Scrapie Infectivity and Proteinase K‐Resistant Prion Protein in Sheep Placenta, Brain, Spleen, and Lymph Node: Implications for Transmission and Antemortem Diagnosis
Author(s) -
Richard E. Race,
Allen L. Jenny,
Diane L. Sutton
Publication year - 1998
Publication title -
the journal of infectious diseases (online. university of chicago press)/the journal of infectious diseases
Language(s) - English
Resource type - Journals
SCImago Journal Rank - 2.69
H-Index - 252
eISSN - 1537-6613
pISSN - 0022-1899
DOI - 10.1086/515669
Subject(s) - scrapie , infectivity , bovine spongiform encephalopathy , virology , spleen , biology , proteinase k , placenta , transmission (telecommunications) , transmissible spongiform encephalopathy , pathology , immunology , virus , medicine , prion protein , disease , pregnancy , genetics , fetus , dna , electrical engineering , engineering
Probable transmission of bovine spongiform encephalopathy to humans has focused intense interest on all of the transmissible spongiform encephalopathies (TSEs) and how they spread.

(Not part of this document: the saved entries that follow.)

theorem kinkReportSlot_holds : Rules.kinkReportSlot.Holds := by
  refine Rule.holds_logic _ (fun a _ => a.2.2) (fun a _ d => kinkReportEff d a.1)
    (by rintro t c s rfl -; rfl) (fun _ _ h => h.1) ?_
  rintro ⟨rep, m, t⟩ s hp
  dsimp only at hp
  obtain ⟨-, hkind, hkink, hslot⟩ := hp
  have heff : kinkReportEff (s.cleared t) rep = (s.cleared t).put (outletAdr rep.channel 0x3C) (m : Int) := by
    simp only [kinkReportEff, kinkOffered, hkind, hkink, hslot, Option.map_some, kink_delay]
    simp
  rw [heff]
  exact Effect.rule ((Effect.refl _ _ (fun _ => False) _).put (by simp [among]) _) (fun _ h => h.elim)
    ⟨rfl, Dev.int_put_same _ _ _⟩

/-- R96: what an outlet's learned parts become in the device records. -/
def keepDelays (d : Dev) (s : Store) (n : Fin 32) : Store :=
  if d.dec.outlets[n].learned then
    storePut (storePut s (outletAdr n 0x22) (.num d.dec.outlets[n].onDelay.value)) (outletAdr n 0x23)
      (.num d.dec.outlets[n].offDelay.value)
  else storeDrop (storeDrop s (outletAdr n 0x22)) (outletAdr n 0x23)

theorem outletAdr_ne {n k : Fin 32} (h : k ≠ n) {i j : Nat} (hi : i < 256) (hj : j < 256) : outletAdr k i ≠ outletAdr n j := by
  have hval : (k : Nat) ≠ n := fun e => h (Fin.ext e)
  simp only [outletAdr, adr]
  omega

theorem keepDelays_other {d : Dev} {s : Store} {n k : Fin 32} (h : k ≠ n) {i : Nat} (hi : i < 256) :
    storeFind (keepDelays d s n) (outletAdr k i) = storeFind s (outletAdr k i) := by
  have h22 := outletAdr_ne h hi (show 0x22 < 256 by decide)
  have h23 := outletAdr_ne h hi (show 0x23 < 256 by decide)
  rw [keepDelays]
  split
  · rw [storeFind_put_other _ _ _ _ h23, storeFind_put_other _ _ _ _ h22]
  · rw [storeFind_drop_other _ _ _ h23, storeFind_drop_other _ _ _ h22]

theorem keepDelays_learned {d : Dev} {n : Fin 32} (h : d.dec.outlets[n].learned = true) (s : Store) :
    storeFind (keepDelays d s n) (outletAdr n 0x22) = some (.num d.dec.outlets[n].onDelay.value) ∧
      storeFind (keepDelays d s n) (outletAdr n 0x23) = some (.num d.dec.outlets[n].offDelay.value) := by
  have hne : outletAdr n 0x22 ≠ outletAdr n 0x23 := by
    simp only [outletAdr, adr]
    omega
  rw [keepDelays, if_pos h]
  exact ⟨by rw [storeFind_put_other _ _ _ _ hne, storeFind_put_same], storeFind_put_same _ _ _⟩

theorem foldl_keepDelays_other {d : Dev} {k : Fin 32} {i : Nat} (hi : i < 256) :
    ∀ (l : List (Fin 32)) (s : Store), k ∉ l → storeFind (l.foldl (keepDelays d) s) (outletAdr k i) = storeFind s (outletAdr k i)
  | [], _, _ => rfl
  | n :: r, s, h => by
    obtain ⟨hn, hr⟩ := not_or.mp (mt List.mem_cons.mpr h)
    rw [List.foldl_cons, foldl_keepDelays_other hi r _ hr, keepDelays_other hn hi]

theorem foldl_keepDelays_learned {d : Dev} {n : Fin 32} (h : d.dec.outlets[n].learned = true) :
    ∀ (l : List (Fin 32)) (s : Store), n ∈ l → l.Nodup →
      storeFind (l.foldl (keepDelays d) s) (outletAdr n 0x22) = some (.num d.dec.outlets[n].onDelay.value) ∧
        storeFind (l.foldl (keepDelays d) s) (outletAdr n 0x23) = some (.num d.dec.outlets[n].offDelay.value)
  | k :: r, s, hmem, hl => by
    obtain ⟨hk, hr⟩ := List.nodup_cons.mp hl
    rw [List.foldl_cons]
    by_cases hn : n = k
    · subst hn
      rw [foldl_keepDelays_other (by decide) r _ hk, foldl_keepDelays_other (by decide) r _ hk]
      exact keepDelays_learned h s
    · exact foldl_keepDelays_learned h r _ ((List.mem_cons.mp hmem).resolve_left hn) hr

theorem learnedDelayCommit_holds : Rules.learnedDelayCommit.Holds := by
  refine Rule.holds_logic _ (fun a _ => a.2) (fun _ _ => Dev.commitDelays) (by rintro t c s rfl -; rfl) (fun _ _ h => h.1) ?_
  rintro ⟨n, t⟩ s ⟨-, hlearned, hkept⟩
  have heff : (s.cleared t).commitDelays = ({ s.cleared t with nvm := { s.dev.nvm with
      kept := (List.finRange 32).foldl (keepDelays (s.cleared t)) s.dev.nvm.kept } } : Dev).bump 0x310004 := rfl
  rw [heff]
  obtain ⟨hon, hoff⟩ := foldl_keepDelays_learned (d := s.cleared t) hlearned (List.finRange 32) s.dev.nvm.kept
    (List.mem_finRange n) (List.nodup_finRange 32)
  exact Effect.rule (((Effect.refl _ _ (fun _ => False) _).only (Dev.withNvm_effect _ _) (by decide)).bump (by rfl))
    (fun _ h => h.elim) ⟨rfl, hon, hoff, rfl⟩

/-- 0x2101: the row of the manual section states. -/
theorem objRow_manual (k : Fin 8) (v : Val) : ∃ r, objRow (adr 0x2101 (1 + k)) = some r ∧ r.kind = .rw ∧ r.chain = false ∧
    authenticated r (adr 0x2101 (1 + k)) = false ∧ entryKind r (adr 0x2101 (1 + k)) = 2 ∧
    roleForbids runningDev r (adr 0x2101 (1 + k)) = true := by
  fin_cases k
  all_goals exact ⟨_, rfl, rfl, rfl, rfl, rfl, rfl⟩

theorem manualSectionWrite_holds : Rules.manualSectionWrite.Holds := by
  refine Rule.holds_logicNow _ (fun a _ d => d.writeObject .host (adr 0x2101 (1 + a.1)) (.num a.2.val) false none id)
    (by rintro t c s rfl -; rfl) (fun _ _ h => h.1) ?_
  rintro ⟨k, v⟩ s hmay
  dsimp only at hmay
  obtain ⟨r, hr, hkind, hchain, hauth, hentry, -⟩ := objRow_manual k (.num v.val)
  rw [Dev.writeObject_host hmay hr hauth (hostPayload_write (by simp only [adr]; omega) _), hentry, Dev.hostForwards_own hchain,
    Dev.applyWrite, hkind]
  refine Effect.rule (sent := isAnswer) ((((Effect.refl _ _ _ _).only (Dev.hostTakes_effect _ _ _) (by decide)).putVal
    (by simp [among]) _).trans ((Dev.hostAnswers_effect _ _ _).mono (by decide) (by simp +contextual [among]) fun _ h => h))
    (fun _ h => unsent_of_isAnswer _ h) ⟨?_, hostTook_of_hostAnswers (by decide) rfl rfl⟩
  exact (Dev.int_put_other _ _ _ _ (by simp only [adr]; omega)).trans (Dev.int_put_same _ _ _)

/-- R379, R381: a write that fails its checks is aborted, which is recorded. -/
theorem Dev.writeObject_host_unchecked {s : State} (hrun : Runs s) {a : Nat} {v : Val} {r : ObjRow} (hr : objRow a = some r)
    (hauth : authenticated r a = false) {t c : Nat} (hc : writeCheck (s.cleared t) .host a v = some c) (busy : Bool)
    (state : Option Nat) (act : Dev → Dev) :
    (s.cleared t).writeObject .host a v busy state act =
      ((s.cleared t).recordAbort .host a c).hostAnswers (s.dev.nat 0x110003) (.aborted c) := by
  have hrun' : (s.cleared t).power.run ≠ .recovery := by
    rw [show (s.cleared t).power.run = .running from hrun]
    decide
  have hwrite : (s.cleared t).writeWith .host a v (s.dev.nat 0x110003) busy state act =
      (.aborted c, (s.cleared t).recordAbort .host a c) := by
    rw [Dev.writeWith, hc]
    simp only [hr, Option.any_some, hauth, Dev.spendTag, Bool.false_and, Bool.false_eq_true, if_false]
  rw [Dev.writeObject]
  simp only [if_neg hrun']
  rw [show (s.cleared t).nextSeq .host = s.dev.nat 0x110003 from rfl, hwrite]
  rfl

theorem manualSectionWheeler_holds : Rules.manualSectionWheeler.Holds := by
  refine Rule.holds_logicNow _ (fun a _ d => d.writeObject .host (adr 0x2101 (1 + a.1)) (.num a.2.val) false none id)
    (by rintro t c s rfl -; rfl) (fun _ _ h => h.1) ?_
  rintro ⟨k, v⟩ s hp
  dsimp only at hp
  obtain ⟨hrun, hlead⟩ := hp
  obtain ⟨r, hr, -, -, hauth, -, hrole⟩ := objRow_manual k (.num v.val)
  have hc : writeCheck (s.cleared s.dev.time.now) .host (adr 0x2101 (1 + k)) (.num v.val) = some 0x06010000 := by
    rw [writeCheck, hr]
    refine if_pos (Bool.or_eq_true_iff.mpr (.inl ?_))
    have hforbids : roleForbids (s.cleared s.dev.time.now) r (adr 0x2101 (1 + k)) = roleForbids runningDev r (adr 0x2101 (1 + k)) := by
      rw [roleForbids, roleForbids, if_neg (by simp only [adr]; omega), if_neg (by simp only [adr]; omega)]
      exact congrArg (fun b => r.leadOnly && !b) hlead
    exact hforbids.trans hrole
  rw [Dev.writeObject_host_unchecked hrun hr hauth hc]
  refine Effect.rule (sent := isAnswer) (((Dev.recordAbort_effect _ _ _ _).mono (by decide) (by simp +contextual [among, or_imp])
    fun _ h => h.elim).trans ((Dev.hostAnswers_effect _ _ _).mono (by decide) (by simp +contextual [among]) fun _ h => h))
    (fun _ h => unsent_of_isAnswer _ h) ?_
  have hkept : ∀ x, x ≠ 0x110003 → (((s.cleared s.dev.time.now).recordAbort .host (adr 0x2101 (1 + k)) 0x06010000).hostAnswers
      (s.dev.nat 0x110003) (.aborted 0x06010000)).int x = ((s.cleared s.dev.time.now).recordAbort .host (adr 0x2101 (1 + k))
      0x06010000).int x := fun x hx => Dev.int_put_other _ _ _ _ hx
  refine ⟨(hkept _ (by decide)).trans ?_, (hkept _ (by decide)).trans ?_, (hkept _ (by decide)).trans ?_⟩
  all_goals simp only [Dev.recordAbort, Dev.bump, Dev.int_put]
  · rfl
  · simp only [pathCode, adr]
    norm_num
    omega
  · rfl

theorem loopFeedbackRecovered_holds : Rules.loopFeedbackRecovered.Holds := by
  refine Rule.holds_logic _ (fun a _ => a.2) (fun a _ d => if d.dec.loops[a.1].feedbackLost && !d.feedbackBad a.1 then
    d.rateLoop a.1 fun x => { x with recovered := true } else d) (by rintro t c s rfl -; rfl) (fun _ _ h => h.1) ?_
  rintro ⟨k, t⟩ s hp
  dsimp only at hp
  obtain ⟨-, hlost, hgood⟩ := hp
  rw [if_pos (by simpa [show (s.cleared t).feedbackBad k = false from hgood] using hlost)]
  exact Only.rule (Dev.withDec_effect _ _) ⟨rfl, by rfl⟩

end Sys2Proof.Machine

namespace Sys2Proof

/-- Settles O19, by a lemma for each rule. -/
theorem edgesAreIssued : Obligations.EdgesAreIssued :=
  ⟨Machine.edgeIssueOn_holds, Machine.edgeIssueOff_holds, Machine.edgeIssueMeter_holds, Machine.edgeNotIssued_holds,
    Machine.missedSwitchOn_holds, Machine.negativeAckResends_holds, Machine.negativeAckDrops_holds,
    Machine.kinkReport_holds, Machine.kinkReportFallback_holds, Machine.kinkReportSlot_holds,
    Machine.learnedDelayCommit_holds, Machine.manualSectionWrite_holds, Machine.manualSectionWheeler_holds,
    Machine.loopFeedbackRecovered_holds⟩

end Sys2Proof
end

In all TSEs, an abnormal disease-associated, proteinase K-resistant protein referred to as PrP-res or PrPsc accumulates in brain. In some species, PrP-res accumulates in other tissues as well. Sheep placenta, brain, spleen, and lymph node were analyzed in detail for PrP-res and infectivity. Both were detected in all brain and spleen samples and in placenta and lymph nodes of 80% of the scrapie-infected sheep. A perfect correlation was observed between infectivity and PrP-res detection. These results substantiate the probability that placenta plays an important role in natural transmission of scrapie, suggest that analysis of placenta for PrP-res could be the basis for an antemortem test for sheep scrapie, and show that PrP-res, scrapie infectivity, and scrapie disease are closely associated.